Segment Start: PROVIDED DATA

-- ==== Sys2Proof/Laws/WithinCare.lean ====
section
/-! SUPPORT. What each operation of recovery, integrity, tamper, commits and keys may change, once for each (`<operation>_within`); callers cite these and do not unfold. -/

set_option linter.unusedVariables false
set_option linter.unusedSimpArgs false
namespace Sys2Proof.Machine

theorem moveRings_within {cs : List Part} {r : State} (s : State) (hc : subParts [.live] cs = true) (h : Within cs r s) : Within cs r (moveRings s) := by
  delta moveRings
  with_reducible refine within_foldl (fun _ _ _ => ?_) ?_
  with_reducible apply State.setObj_within
  with_reducible exact sub_of hc (by decide)
  with_reducible assumption
  with_reducible assumption

theorem stopLink_within {cs : List Part} {r : State} (m : Nat) (s : State) (hc : subParts [.live, .keys, .endpoint, .rings, .links, .slots, .out] cs = true) (h : Within cs r s) : Within cs r (stopLink m s) := by
  delta stopLink
  extract_lets a6 a7 a8
  have e_a8 : Within cs r a8 := by
    unfold a8
    with_reducible apply discardAll_within
    with_reducible exact sub_of hc (by decide)
    with_reducible assumption
  clear_value a8
  with_reducible refine within_ite (fun _ => ?_) (fun _ => ?_)
  with_reducible assumption
  with_reducible refine within_ite (fun _ => ?_) (fun _ => ?_)
  with_reducible apply linkDown_within
  with_reducible exact sub_of hc (by decide)
  with_reducible assumption
  with_reducible apply onLink_within
  with_reducible exact sub_of hc (by decide)
  with_reducible assumption

theorem chainDown_within {cs : List Part} {r : State} (s : State) (hc : subParts [.faults, .live, .endpoint, .out] cs = true) (h : Within cs r s) : Within cs r (chainDown s) := by
  delta chainDown
  with_reducible refine within_ite (fun _ => ?_) (fun _ => ?_)
  with_reducible assumption
  with_reducible apply raiseFault_within
  with_reducible exact sub_of hc (by decide)
  with_reducible apply vector_within
  with_reducible exact sub_of hc (by decide)
  with_reducible apply State.put_within
  with_reducible exact sub_of hc (by decide)
  with_reducible assumption

theorem enterHalt_within {cs : List Part} {r : State} (code : Nat) (detail : Nat) (s : State)
    (hc : subParts [.modes, .mode, .faults, .busy, .live, .keys, .vault, .flash, .tally, .sluice, .endpoint, .rings, .scratch, .integ, .links, .slots, .chain, .fresh, .out] cs = true) (h : Within cs r s) : Within cs r (enterHalt code detail s) := by
  delta enterHalt
  with_reducible refine within_ite (fun _ => ?_) (fun _ => ?_)
  with_reducible apply raiseFault_within
  with_reducible exact sub_of hc (by decide)
  with_reducible assumption
  extract_lets a8 a9 a10 a11 a12 a13 a14 a15 a16
  have e_a10 : Within cs r a10 := by
    unfold a10
    with_reducible refine within_set_modes_halted (sub_of hc (by decide)) ?_
    with_reducible assumption
  clear_value a10
  have e_a11 : Within cs r a11 := by
    unfold a11
    with_reducible apply journalWaiting_within
    with_reducible exact sub_of hc (by decide)
    with_reducible refine within_ite (fun _ => ?_) (fun _ => ?_)
    with_reducible assumption
    with_reducible apply reconcileChain_within
    with_reducible exact sub_of hc (by decide)
    with_reducible assumption
  clear_value a11
  have e_a12 : Within cs r a12 := by
    unfold a12
    with_reducible refine within_foldl (fun _ _ _ => ?_) ?_
    with_reducible apply stopLink_within
    with_reducible exact sub_of hc (by decide)
    with_reducible assumption
    with_reducible assumption
  clear_value a12
  have e_a13 : Within cs r a13 := by
    unfold a13
    with_reducible refine within_ite (fun _ => ?_) (fun _ => ?_)
    with_reducible assumption
    with_reducible apply State.put_within
    with_reducible exact sub_of hc (by decide)
    with_reducible assumption
  clear_value a13
  have e_a15 : Within cs r a15 := by
    unfold a15
    with_reducible refine within_ite (fun _ => ?_) (fun _ => ?_)
    with_reducible assumption
    with_reducible apply chainDown_within
    with_reducible exact sub_of hc (by decide)
    with_reducible refine within_set_chain (sub_of hc (by decide)) ?_
    with_reducible assumption
  clear_value a15
  have e_a16 : Within cs r a16 := by
    unfold a16
    with_reducible apply raiseFault_within
    with_reducible exact sub_of hc (by decide)
    with_reducible apply settleMode_within
    with_reducible exact sub_of hc (by decide)
    with_reducible assumption
  clear_value a16
  with_reducible apply tallyCommit_within
  with_reducible exact sub_of hc (by decide)
  with_reducible apply askSluice_within
  with_reducible exact sub_of hc (by decide)
  with_reducible assumption
  with_reducible intro _ _
  with_reducible apply sluiceHalt_within
  with_reducible exact sub_of hc (by decide)
  with_reducible assumption

theorem endWithErrData_within {cs : List Part} {r : State} (p : Slot → Bool) (s : State) (hc : subParts [.live, .endpoint, .buckets, .links, .slots, .headgate, .out] cs = true) (h : Within cs r s) : Within cs r (endWithErrData p s) := by
  delta endWithErrData
  with_reducible apply releaseContexts_within
  with_reducible exact sub_of hc (by decide)
  with_reducible refine within_foldl (fun _ _ _ => ?_) ?_
  with_reducible apply underConfig_within
  with_reducible exact sub_of hc (by decide)
  with_reducible assumption
  with_reducible intro _ _
  with_reducible apply finishSearch_within
  with_reducible exact sub_of hc (by decide)
  with_reducible assumption
  with_reducible assumption

theorem quarantineLateral_within {cs : List Part} {r : State} (n : Nat) (s : State)
    (hc : subParts [.mode, .faults, .drowse, .busy, .live, .vault, .tally, .endpoint, .rings, .coh, .results, .buckets, .links, .slots, .headgate, .out] cs = true) (h : Within cs r s) : Within cs r (quarantineLateral n s) := by
  delta quarantineLateral
  extract_lets a6 a7 a8 a9
  have e_a6 : Within cs r a6 := by
    unfold a6
    with_reducible apply endWithErrData_within
    with_reducible exact sub_of hc (by decide)
    with_reducible assumption
  clear_value a6
  have e_a7 : Within cs r a7 := by
    unfold a7
    with_reducible apply onHeadgate_within
    with_reducible exact sub_of hc (by decide)
    with_reducible assumption
    with_reducible exact fun _ h => h
  clear_value a7
  have e_a8 : Within cs r a8 := by
    unfold a8
    with_reducible apply agentLeaves_within
    with_reducible exact sub_of hc (by decide)
    with_reducible assumption
  clear_value a8
  have e_a9 : Within cs r a9 := by
    unfold a9
    with_reducible refine within_ite (fun _ => ?_) (fun _ => ?_)
    with_reducible apply drowseTrigger_within
    with_reducible exact sub_of hc (by decide)
    with_reducible assumption
    with_reducible assumption
  clear_value a9
  with_reducible refine within_ite (fun _ => ?_) (fun _ => ?_)
  with_reducible apply raiseFault_within
  with_reducible exact sub_of hc (by decide)
  with_reducible apply endWithErrData_within
  with_reducible exact sub_of hc (by decide)
  with_reducible assumption
  with_reducible assumption

theorem noticeBank_within {cs : List Part} {r : State} (b : Nat) (s : State) (hc : subParts [.endpoint, .out] cs = true) (h : Within cs r s) : Within cs r (noticeBank b s) := by
  delta noticeBank
  with_reducible refine within_ite (fun _ => ?_) (fun _ => ?_)
  with_reducible apply vector_within
  with_reducible exact sub_of hc (by decide)
  with_reducible assumption
  with_reducible assumption

theorem quarantineUnit_within {cs : List Part} {r : State} (u : Nat) (s : State)
    (hc : subParts [.modes, .mode, .faults, .drowse, .busy, .live, .keys, .vault, .flash, .tally, .sluice, .endpoint, .rings, .scratch, .integ, .coh, .results, .buckets, .links, .slots, .headgate, .chain, .fresh, .out] cs = true) (h : Within cs r s) : Within cs r (quarantineUnit u s) := by
  delta quarantineUnit
  with_reducible refine within_ite (fun _ => ?_) (fun _ => ?_)
  with_reducible assumption
  extract_lets a7 a8 a9
  have e_a7 : Within cs r a7 := by
    unfold a7
    with_reducible apply quarantineMark_within
    with_reducible exact sub_of hc (by decide)
    with_reducible assumption
  clear_value a7
  have e_a8 : Within cs r a8 := by
    unfold a8
    with_reducible refine within_ite (fun _ => ?_) (fun _ => ?_)
    with_reducible apply quarantineLateral_within
    with_reducible exact sub_of hc (by decide)
    with_reducible assumption
    with_reducible refine within_ite (fun _ => ?_) (fun _ => ?_)
    with_reducible apply moveRings_within
    with_reducible exact sub_of hc (by decide)
    with_reducible apply agentLeaves_within
    with_reducible exact sub_of hc (by decide)
    with_reducible assumption
    with_reducible refine within_ite (fun _ => ?_) (fun _ => ?_)
    with_reducible apply noticeBank_within
    with_reducible exact sub_of hc (by decide)
    with_reducible assumption
    with_reducible assumption
  clear_value a8
  have e_a9 : Within cs r a9 := by
    unfold a9
    with_reducible refine within_ite (fun _ => ?_) (fun _ => ?_)
    with_reducible apply enterHalt_within
    with_reducible exact sub_of hc (by decide)
    with_reducible assumption
    with_reducible assumption
  clear_value a9
  with_reducible apply settleGrants_within
  with_reducible exact sub_of hc (by decide)
  with_reducible assumption

theorem execQuarantine_within {cs : List Part} {r : State} (unit : Nat) (s : State)
    (hc : subParts [.modes, .mode, .faults, .drowse, .busy, .live, .keys, .vault, .flash, .tally, .sluice, .endpoint, .rings, .scratch, .integ, .coh, .results, .buckets, .links, .slots, .headgate, .chain, .fresh, .out] cs = true) (h : Within cs r s) : ResultWithin cs r (execQuarantine unit s) := by
  delta execQuarantine
  with_reducible apply within_onUnit
  with_reducible refine within_ite (fun _ => ?_) (fun _ => ?_)
  with_reducible apply quarantineUnit_within
  with_reducible exact sub_of hc (by decide)
  with_reducible assumption
  with_reducible assumption

theorem execMarionetteHeartbeatTimeout_within {cs : List Part} {r : State} (marionette : Nat) (s : State)
    (hc : subParts [.modes, .mode, .faults, .drowse, .busy, .live, .keys, .vault, .flash, .tally, .sluice, .endpoint, .rings, .scratch, .integ, .coh, .results, .buckets, .links, .slots, .headgate, .chain, .fresh, .out] cs = true) (h : Within cs r s) : ResultWithin cs r (execMarionetteHeartbeatTimeout marionette s) := by
  delta execMarionetteHeartbeatTimeout
  with_reducible apply within_onUnit
  with_reducible refine within_ite (fun _ => ?_) (fun _ => ?_)
  with_reducible apply quarantineUnit_within
  with_reducible exact sub_of hc (by decide)
  with_reducible assumption
  with_reducible assumption

theorem onScrub_within {cs : List Part} {r : State} (region : Nat) (f : RegionScrub → RegionScrub) (s : State) (hc : subParts [.integ] cs = true) (h : Within cs r s) : Within cs r (onScrub region f s) := by
  delta onScrub
  with_reducible apply onInteg_within
  with_reducible exact sub_of hc (by decide)
  with_reducible assumption
  with_reducible intro _ _
  simp_all only [List.length_set, List.length_modify, List.length_map]

theorem journalWord_within {cs : List Part} {r : State} (type : Nat) (region : Nat) (word : Nat) (s : State) (hc : subParts [.vault, .tally, .endpoint, .out] cs = true) (h : Within cs r s) : Within cs r (journalWord type region word s) := by
  delta journalWord
  with_reducible refine within_ite (fun _ => ?_) (fun _ => ?_)
  with_reducible apply journal_within
  with_reducible exact sub_of hc (by decide)
  with_reducible assumption
  with_reducible assumption

theorem rewriteSlot_within {cs : List Part} {r : State} (k : Nat) (s : State) (hc : subParts [.live, .tcam] cs = true) (h : Within cs r s) : Within cs r (rewriteSlot k s) := by
  delta rewriteSlot
  with_reducible apply State.bump_within
  with_reducible exact sub_of hc (by decide)
  with_reducible apply State.bump_within
  with_reducible exact sub_of hc (by decide)
  with_reducible apply writeSlot_within
  with_reducible exact sub_of hc (by decide)
  with_reducible assumption

theorem clearPlace_within {cs : List Part} {r : State} (wide : Bool) (p : Nat) (s : State) (hc : subParts [.tcam] cs = true) (h : Within cs r s) : Within cs r (clearPlace wide p s) := by
  delta clearPlace
  with_reducible refine within_foldl (fun _ _ _ => ?_) ?_
  with_reducible apply writeSlot_within
  with_reducible exact sub_of hc (by decide)
  with_reducible assumption
  with_reducible assumption

theorem loseShadow_within {cs : List Part} {r : State} (k : Nat) (s : State) (hc : subParts [.tcam] cs = true) (h : Within cs r s) : Within cs r (loseShadow k s) := by
  delta loseShadow
  split
  with_reducible apply writeSlot_within
  with_reducible exact sub_of hc (by decide)
  with_reducible assumption
  extract_lets a12 a13
  with_reducible apply clearPlace_within
  with_reducible exact sub_of hc (by decide)
  with_reducible apply onTcam_within
  with_reducible exact sub_of hc (by decide)
  with_reducible assumption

Segment End: PROVIDED DATA

_REQUIREMENT_. Search the entries above for the string "code". Copy each line that holds it.

_RESPONSE FOR THIS EXERCISE_.
theorem enterHalt_within {cs : List Part} {r : State} (code : Nat) (detail : Nat) (s : State)
    (hc : subParts [.modes, .mode, .faults, .busy, .live, .keys, .vault, .flash, .tally, .sluice, .endpoint, .rings, .scratch, .integ, .links, .slots, .chain, .fresh, .out] cs = true) (h : Within cs r s) : Within cs r (enterHalt code detail s) := by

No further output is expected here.